What do the clutch settings actually mean on a cordless drill?

The clutch is a numbered collar behind the chuck. It limits how much torque the drill applies before it releases (slips or stops driving). The numbers (typically 1–15, plus a drill bit symbol) correspond to different torque limits.

How the clutch works. Inside the drill, a spring pushes a set of steel balls against a cam ring. When the torque at the chuck exceeds the spring force, the balls ride up the cam ramps, and the chuck disengages from the motor. You hear a "ratcheting" sound. This prevents the screw from over-driving (sinking too deep or stripping the hole) and prevents the drill from twisting your wrist.

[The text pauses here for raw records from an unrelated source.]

-- ==== Sys2Proof/Certificates/Slice0/Obligations.lean ====
section
/-! DEFINITION. The statements for the provers. Where a command's effects go on inside its event, a statement gives the state
`u` that the command's own effect leaves and says that the command answers `u.finish`, the end of that event;
`SettleReachesQuiet` and `FinishIsTheStatusWriteWhenQuiet` say what that end is. -/

section

open Sys2Proof Sys2Proof.Machine

/-! ### The machine -/

/-- A step is the meaning of the command at the front of the queue, on the state with the queue's rest. -/
def Obligations.StepRunsTheFrontCommand : Prop :=
  ∀ (c : Instr) (rest : List Instr) (s : State), s.pending = c :: rest → step s = exec c (s.setPending rest)

/-- A command leaves the queue of waiting commands as it is. A well-formed one answers a next state, unless it is an answer of
the page store that no outstanding request calls for, which faults (assumption log 7). One whose operands its row does not
admit is refused (assumption log 22). -/
def Obligations.WellFormedCommandsComplete : Prop :=
  ∀ (c : Instr) (s : State),
    (c.wf = true → ¬Unsolicited c s → ∃ t : State, exec c s = .next t ∧ t.pending = s.pending) ∧
    (c.wf = true → Unsolicited c s → exec c s = .fault .unsolicitedAnswer) ∧
    (c.wf = false → exec c s = .refused .illFormed)

/-- The effects that follow inside an event, taken by the model's rules (assumption logs 9 and 10), come to an end: at the end
of an event none is due, whatever the state was. That none is due says that no waiting request for chunks can be granted, no
pending record moves in, no decode starts, no held write is granted a slot, no tile part goes forward, no response leaves, no
presented request is taken, no long order ends, no order is taken, and the encoder takes no slot. -/
def Obligations.SettleReachesQuiet : Prop :=
  (∀ s : State, s.finish.Quiet) ∧
  ∀ s : State, s.Quiet ↔
    s.grantWaiting = none ∧ s.movePending = none ∧ s.startDecode = none ∧ s.grantHeld = none ∧ s.proceedNext = none ∧
      s.respond = none ∧ s.takeBus = none ∧ s.endLongOrder = none ∧ s.takeOrder = none ∧ s.takeSealed = none

/-- With no effect due, the end of an event is the status write alone (R187): issued when the block is enabled and stale and
none is in flight, with a snapshot of the 128 bytes, after which the block is not stale. The snapshot holds every field of the
status block at its offset, size and code (R185). -/
def Obligations.FinishIsTheStatusWriteWhenQuiet : Prop :=
  (∀ s : State, s.Quiet → s.finish = s.issueStatus ∧
    (s.st.enable = true ∧ s.st.stale = true ∧ s.st.inFlight = false →
      s.issueStatus.store = { s.store with status := s.store.status ++ [.statusWrite s.st.addr s.statusBlock] } ∧
      s.issueStatus.st = { s.st with stale := false, inFlight := true, reissue := false } ∧
      s.statusBlock.length = 128) ∧
    (¬(s.st.enable = true ∧ s.st.stale = true ∧ s.st.inFlight = false) → s.issueStatus = s) ∧
    OnlyTouches [.store, .st] s s.issueStatus) ∧
  ∀ s : State,
    let f := s.statusField
    f 0 1 = 1 ∧ f 1 1 = s.st.faults.toNat ∧ f 2 1 = s.st.mask.toNat ∧
    f 3 1 = (match s.link.state with | .deaf => 0 | .armed => 1 | .taking => 2 | .passing => 3) ∧
    f 4 1 = (if s.ord.executing = none then 0 else 1) ∧
    f 5 1 = (match s.ord.executing with | none => 0 | some o => (o.frame.headD 0).toNat) ∧
    f 6 1 = s.ord.queue.length % 256 ∧ f 7 1 = s.ord.record.byte0.toNat ∧ f 8 1 = s.ord.record.aperture.toNat ∧
    f 9 1 = (match s.ord.record.result with | .none => 0 | .done => 1 | .refused => 2 | .halted => 3) ∧
    f 10 1 = (match s.ord.record.reason with
      | none => 0 | some .undefined => 1 | some .badParam => 2 | some .state => 3 | some .overlap => 4
      | some .noSpace => 5 | some .full => 6 | some .noPool => 7 | some .poolBusy => 8) ∧
    f 11 1 = s.ord.record.discarded % 256 ∧ f 12 2 = s.ord.completed.toNat ∧ f 14 1 = s.ctl.applied % 256 ∧
    f 15 1 = s.ctl.demanded % 256 ∧ f 16 1 = s.ctl.band.val ∧
    f 17 1 = (match s.enc.op.map TileOp.stage with
      | none => 0 | some .coding => 1 | some .poolWait => 2 | some .writing => 3) ∧
    f 18 2 = (List.finRange 256).countP (fun k => decide ((s.slot k).state = .filling)) ∧
    f 20 2 = s.asm.sealQueue.length % 65536 ∧ f 22 2 = s.asm.held.length % 65536 ∧
    f 24 2 = s.rd.queue.length % 65536 ∧ f 26 1 = s.rd.cache.length % 256 ∧ f 27 1 = s.port.window.length % 256 ∧
    f 28 4 = s.pool.count % 2 ^ 32 ∧ f 32 4 = s.pool.free.length % 2 ^ 32 ∧
    f 36 4 = s.pool.withdrawn.length % 2 ^ 32 ∧ f 40 4 = s.pool.low % 2 ^ 32 ∧ f 44 4 = s.map.degradedTotal.toNat ∧
    f 48 4 = s.ctl.refits.toNat ∧ f 52 4 = s.map.tilesTotal.toNat ∧
    f 56 1 = (match s.port.lastReason with
      | none => 0 | some .boundary => 1 | some .guarded => 2 | some .pixel => 3 | some .frozen => 4
      | some .retired => 5) ∧
    f 57 5 = s.port.lastAddr.toNat ∧ f 62 2 = 0 ∧
    ∀ a : ApIx,
      f (64 + 8 * a.val) 1 = (match (s.ap a).state with
        | .closed => 0 | .opened => 1 | .freezing => 2 | .frozen => 3 | .retiring => 4) ∧
      f (65 + 8 * a.val) 1 =
        (if (s.ap a).fmt = .rgb8 then 0 else 1) + (if (s.ap a).mode = .fixed then 0 else 16) ∧
      f (66 + 8 * a.val) 1 = (s.ap a).rects.length % 256 ∧
      ((s.ap a).state = .freezing ∨ (∃ k t, (s.slot k).mark = true ∧ (s.slot k).tile = some t ∧ t.ap = a) →
        f (67 + 8 * a.val) 1 = 1) ∧
      ((s.ap a).state ≠ .freezing → (∀ k t, (s.slot k).mark = true → (s.slot k).tile = some t → t.ap ≠ a) →
        f (67 + 8 * a.val) 1 = 0) ∧
      f (68 + 8 * a.val) 4 = (s.ap a).committed % 2 ^ 32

What each number range is for.

  • Settings 1–4 (low torque): For very small screws into soft materials (like 1.5 mm screws into plastic electronics cases, or small hinges into soft pine). The drill will stop driving almost the moment the screw head touches the surface.
  • Settings 5–9 (medium torque): For medium screws into wood (3 mm screws into softwood, 2–3 mm screws into hardwood, or small 4 mm screws into drywall anchors).
  • Settings 10–15 (high torque): For large screws (5–6 mm lag bolts into softwood, driving screws into hardwood where the clutch trips late). Most drywall screw driving uses setting 10–12.
  • Drill symbol (drill bit): This is not a numbered setting. It disengages the clutch entirely, so the drill applies full motor torque until you release the trigger. Use this for drilling holes, not for driving screws.